* _MATERIAL SHOWN_:
- - - -
/-- COMMONS_BANK_ACCESS (R99, R101, R107, R118, R119, R121, R122): request `i` of the core reaches its bank after `waited` cycles of
waiting there; the accesses of one core to one row keep the order of their requests. -/
def execCommonsBankAccess (c : CoreId) (t : Nat) (i : Nat) (waited : Nat) (ecc : Ecc) (s : State) : Answer :=
  let s := advance c t s
  match (s.en c).cmn[i]? with
  | none => .next s
  | some r =>
    let sc := s.sc c
    let u := sc.stripCyc
    let before := ((s.en c).cmn.take i).all fun x => x.done || x.addr != r.addr
    let ctx := stripCtx s c
    let give := if r.isWrite then r.data else 0
    whenDue (!r.done && r.req < u && (u < r.land || (sc.run == .stalled && u == r.land)) && before && r.made + waited < sc.wall) (fun s =>
      match if r.ok then placeOf r.addr else .unpopulated with
      | .commons d row =>
        if 7 < waited then
          bankDone c i give (postFault c { cls := 0x05, source := 3, tag := r.tag, ctx := ctx, row := rowField s r.addr,
                                           detail := bankOf row }
            (s.onDie d fun k => { k with ovr := satAdd 0xFFFFFFFF k.ovr 1 }))
        else if gatedFor s d row r.isWrite && !(r.isWrite && acceptedBefore s d row (sc.wall - waited)) then
          bankDone c i give (postFault c (gatedFlt s 3 r.tag ctx row (if r.isWrite then 1 else 0) r.addr) s)
        else if r.isWrite then bankDone c i r.data (writeRow s r.addr r.data)
        else
          let x := readNoted s r.addr ecc
          if eccBad ecc then readFault c 3 r.tag ctx 2 (rowField s r.addr) ecc (recheckRow r.addr x.2) else bankDone c i x.1 x.2
      | .plot _ _ | .deep _ _ | .control | .window | .unpopulated =>
        bankDone c i give (postFault c (addressFault 3 r.tag ctx r.h 0 (wrap 32 r.logical) (rowField s r.addr)) s)) s

/-- A Commons row read lands for its transfer: kept for a fill, written to Plot by a move, or handed to the Square. -/
def landRead (c : CoreId) (r : CmnReq) (s : State) : State :=
  match (s.en c).xfers.find? (fun x => x.id == r.xfer) with
  | none => s
  | some x =>
    match x.kind with
    | .cmnPlot =>
      let a := (xAddr s c x.dstH (x.dstRow r.k)).1
      let s := foldWrite c 3 x.tag a r.data (writeH c 3 x.tag (slotCtx s c x.slot.val) x.dstH (x.dstRow r.k) r.data s)
      setXfer c { x with wr := x.wr + 1 } s
    | .outCmn => setXfer c { x with wr := x.wr + 1 } (handOut c x r.k r.data s)
    | .plotFill | .cmnFill | .plotPlot | .plotCmn | .outPlot | .inLate | .reorder | .gate | .ungate | .none =>
      setXfer c { x with buf := (r.k, r.data) :: x.buf } s

/-- COMMONS_ROW_LANDS (R95, R96, R293, R398): at its published cycle a read row lands; a write is performed, or acknowledged from
another die. -/
def execCommonsRowLands (c : CoreId) (t : Nat) (i : Nat) (s : State) : Answer :=
  inCycle c t (fun s =>
    match (s.en c).cmn[i]? with
    | none => s
    | some r =>
      if r.done && r.land == (s.sc c).stripCyc then
        let s := s.onE c fun e => { e with cmn := e.cmn.eraseIdx i }
        let s := if r.isWrite then
            writeOut c r.xfer (rowBase r.addr) (foldWrite c 3 r.tag r.addr r.data s)
          else landRead c r s
        s.onE c fun e => { e with xfers := e.xfers.filter fun x => !x.over }
      else s) s

/-- COMMONS_INBOUND_ROW_PERFORM but for the hub's messages that wait for the row (R100, R122, R293): the oldest inbound row bound for the Commons is performed, at the earliest 22 fcyc
after it reached the stop Square and in a cycle in which no request waits at its bank; the last row of a late item makes its arrival. -/
def performCmnRow (c : CoreId) (t : Nat) (s : State) : Answer :=
  let s := advance c t s
  match (s.cm c).cmnIn with
  | [] => .next s
  | x :: rest =>
    let idle := match placeOf x.addr with
      | .commons d row => !bankWaits s d row
      | .plot _ _ | .deep _ _ | .control | .window | .unpopulated => true
    whenDue (x.at_ + 22 ≤ (s.sc c).wall && idle) (fun s =>
      let s := s.onM c fun m => { m with cmnIn := rest }
      let s := match placeOf x.addr with
        | .commons d row =>
          if gatedFor s d row true then tellWriter c x.owner 7 x.addr (gatedFlt s 5 (ownerTag s c x.owner) 0 row 1 x.addr) s
          else writeRow s x.addr x.data
        | .plot _ _ | .deep _ _ | .control | .window | .unpopulated => s
      let s := rowPlaced c x.owner x.addr s
      match (s.en c).late.find? (fun l => x.owner == .late l.x.id) with
      | some l => if l.whole then lateArrive c l s else s
      | none => s) s

/-! ### Scrubbing (R120) -/

/-- The register, next index and last turn of a scrubbed unit. -/
def scrubState (s : State) : ScrubUnit → ErrReg × Nat × Nat
  | .plot c b => ((s.cm c).err, (vget (s.cm c).scrubNext (0, 0) b.val))
  | .commons d b => ((s.die d).cmnErr, (((s.die d).scrubNext.find? fun x => x.1 == b.val).elim (0, 0) (·.2)))
  | .deep d v => ((s.die d).dmErr, (((s.die d).scrubNext.find? fun x => x.1 == 256 + v.val).elim (0, 0) (·.2)))

/-- Row and module address of the unit's next scrub. -/
def scrubRow (u : ScrubUnit) (i : Nat) : Nat × Nat :=
  match u with
  | .plot c b => (16 * i + b.val, plotAddr c (16 * i + b.val))
  | .commons d b =>
    let r := b.val / 16 * 2 ^ 18 + 16 * i + b.val % 16
    (r, cmnAddr d r)
  | .deep d v => (3 * i + v.val, deepAddr d (3 * i + v.val))

/-- Rows of a scrubbed unit. -/
def scrubRows : ScrubUnit → Nat
  | .plot _ _ => 768
  | .commons _ _ => 16384
  | .deep _ _ => 7864320

def setScrub (u : ScrubUnit) (i turn late : Nat) (s : State) : State :=
  let bump := fun (e : ErrReg) => { e with late := satAdd 0x7F e.late late }
  let put := fun (k : Nat) (l : List (Nat × Nat × Nat)) => (k, i, turn) :: l.filter fun x => x.1 != k
  match u with
  | .plot c b => s.onM c fun m => { m with scrubNext := vset m.scrubNext b.val (i, turn), err := bump m.err }
  | .commons d b => s.onDie d fun k => { k with scrubNext := put b.val k.scrubNext, cmnErr := bump k.cmnErr }
  | .deep d v => s.onDie d fun k => { k with scrubNext := put (256 + v.val) k.scrubNext, dmErr := bump k.dmErr }

/-- A deep-memory request of this module or another waits at device `v` of die `d`. -/
def deviceWaits (s : State) (d : DieId) (v : Nat) : Bool :=
  s.net.any fun x => x.destPos == s.hub.position && (x.kind == .write || x.kind == .readReq) &&
    (match placeOf x.row with
      | .deep e r => e == d && r % 3 == v
      | .plot _ _ | .commons _ _ | .control | .window | .unpopulated => false)

/-- The unit has an opportunity (R90, R100, R120): slot 7 of a Plot bank that no access of a higher rank wants, an idle cycle of a Commons
bank or of a device's controller. -/
def scrubSlot (s : State) (u : ScrubUnit) (row : Nat) : Bool :=
  match u with
  | .plot c _ => free7Now s c 6 row
  | .commons d _ => !bankWaits s d row
  | .deep d v => !deviceWaits s d v.val

/-- The scrub takes the slot-7 opportunity. -/
def useScrubSlot (u : ScrubUnit) (row : Nat) (s : State) : State :=
  match u with
  | .plot c _ => use7 c row s
  | .commons _ _ | .deep _ _ => s

/-- A corrected row waits for its write-back. -/
def queueScrub (u : ScrubUnit) (row : Nat) (d : Row) (s : State) : State :=
  match u with
  | .plot c b => s.onM c fun m => { m with scrub := m.scrub ++ [(b.val, row, d)] }
  | .commons e b => s.onDie e fun k => { k with scrub := k.scrub ++ [(b.val, row, d)] }
  | .deep e v => s.onDie e fun k => { k with scrub := k.scrub ++ [(256 + v.val, row, d)] }

/-- A scrub's record of an uncorrectable row goes to the owning core's ring, and to the Headland alone where no core owns the row. -/
def scrubFault (u : ScrubUnit) (f : Flt) (s : State) : State :=
  match u with
  | .plot c _ => postFault c f s
  | .commons _ _ | .deep _ _ => headlandFault f s

/-- The core of a scrubbed Plot bank reaches the command's cycle. -/
def scrubTime (u : ScrubUnit) (t : Nat) (s : State) : State :=
  match u with
  | .plot c _ => advance c t s
  | .commons _ _ | .deep _ _ => s

/-- SCRUB_READ (R118 to R120): at the unit's turn its next row is read; an error is recorded, a correctable one waits for its
write-back. A turn passed over is counted in SCRUB_LATE and carried forward. -/
def execScrubRead (u : ScrubUnit) (t : Nat) (ecc : Ecc) (s : State) : Answer :=
  let s := scrubTime u t s
  let (e, i, last) := scrubState s u
  let (row, a) := scrubRow u i
  let turn := last + 2 ^ clampN 8 28 e.scrubLog2
  whenDue (e.scrubEn && turn ≤ t && scrubSlot s u row) (fun s =>
    let s := useScrubSlot u row s
    let s := setScrub u ((i + 1) % scrubRows u) turn (if turn + 2 ^ clampN 8 28 e.scrubLog2 ≤ t then 1 else 0) s
    let x := readEcc s a ecc
    let (d, s) := readNoted s a x
    match x with
    | .clean | .wrong _ none => s
    | .corrected _ | .wrong _ (some _) => queueScrub u row d s
    | .bad cw => scrubFault u { cls := 0x03, source := 7, tag := 0, ctx := 0, row := rowField s a,
                                detail := tierOf a + cw * 256 + 5 * 65536 } s) s

/-- The unit's oldest corrected row, with what is to be written back. -/
def scrubDue (s : State) : ScrubUnit → Option (Nat × Row)
  | .plot c b => ((s.cm c).scrub.find? fun x => x.1 == b.val).map (·.2)
  | .commons d b => ((s.die d).scrub.find? fun x => x.1 == b.val).map (·.2)
  | .deep d v => ((s.die d).scrub.find? fun x => x.1 == 256 + v.val).map (·.2)

/-- Module address of row `row` of the unit's memory. -/
def unitAddr (u : ScrubUnit) (row : Nat) : Nat :=
  match u with
  | .plot c _ => plotAddr c row
  | .commons d _ => cmnAddr d row
  | .deep d _ => deepAddr d row

/-- The unit's oldest corrected row is written back as the read delivered it, which takes it off the list (R120). -/
def writeBack (u : ScrubUnit) (row : Nat) (d : Row) (s : State) : State := writeRow (useScrubSlot u row s) (unitAddr u row) d

/-- SCRUB_WRITE_BACK (R120): at the unit's next opportunity its oldest corrected row is written back. -/
def execScrubWriteBack (u : ScrubUnit) (t : Nat) (s : State) : Answer :=
  let s := scrubTime u t s
  match scrubDue s u with
  | none => .next s
  | some x => whenDue (scrubSlot s u x.1) (writeBack u x.1 x.2) s

/-! ### Paging and bank-group power -/

/-- PAGE_OUT_COMPLETE (R100, R113): the copy is in the backing area, the handle is paged out and its extent is free. -/
def execPageOutComplete (d : DieId) (t : Nat) (i : Reading Nat) (s : State) : Answer :=
  match (s.die d).pageOuts[i.of]? with
  | none => .next s
  | some j =>
    let s := advance j.core t s
    whenDue (!(List.range 16).any fun b => bankWaits s d (j.src / 16 * 16 + b)) (fun s =>
      let s := copyRows (cmnAddr d j.src) (deepAddr d j.area) (64 * j.pages) i.err s
      let s := s.onDie d fun k =>
        { k with pageOuts := k.pageOuts.eraseIdx i.of, extents := k.extents.filter fun e => !(e.1 == j.src / 64) }
      let s := s.onM j.core fun m => { m with owned := vset m.owned j.h 0 }
      serve d (setRes j.core j.h (if pagingIn s j.core j.h then 2 else 1) s)) s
- - - -
* _ACTION ITEM_: Within the material above, extract exactly the lines that start at the line containing "else landRead c r s" and stop after the line containing "earliest 22 fcyc", and only those.

* _WRITTEN ANSWER_:
          else landRead c r s
        s.onE c fun e => { e with xfers := e.xfers.filter fun x => !x.over }
      else s) s

/-- COMMONS_INBOUND_ROW_PERFORM but for the hub's messages that wait for the row (R100, R122, R293): the oldest inbound row bound for the Commons is performed, at the earliest 22 fcyc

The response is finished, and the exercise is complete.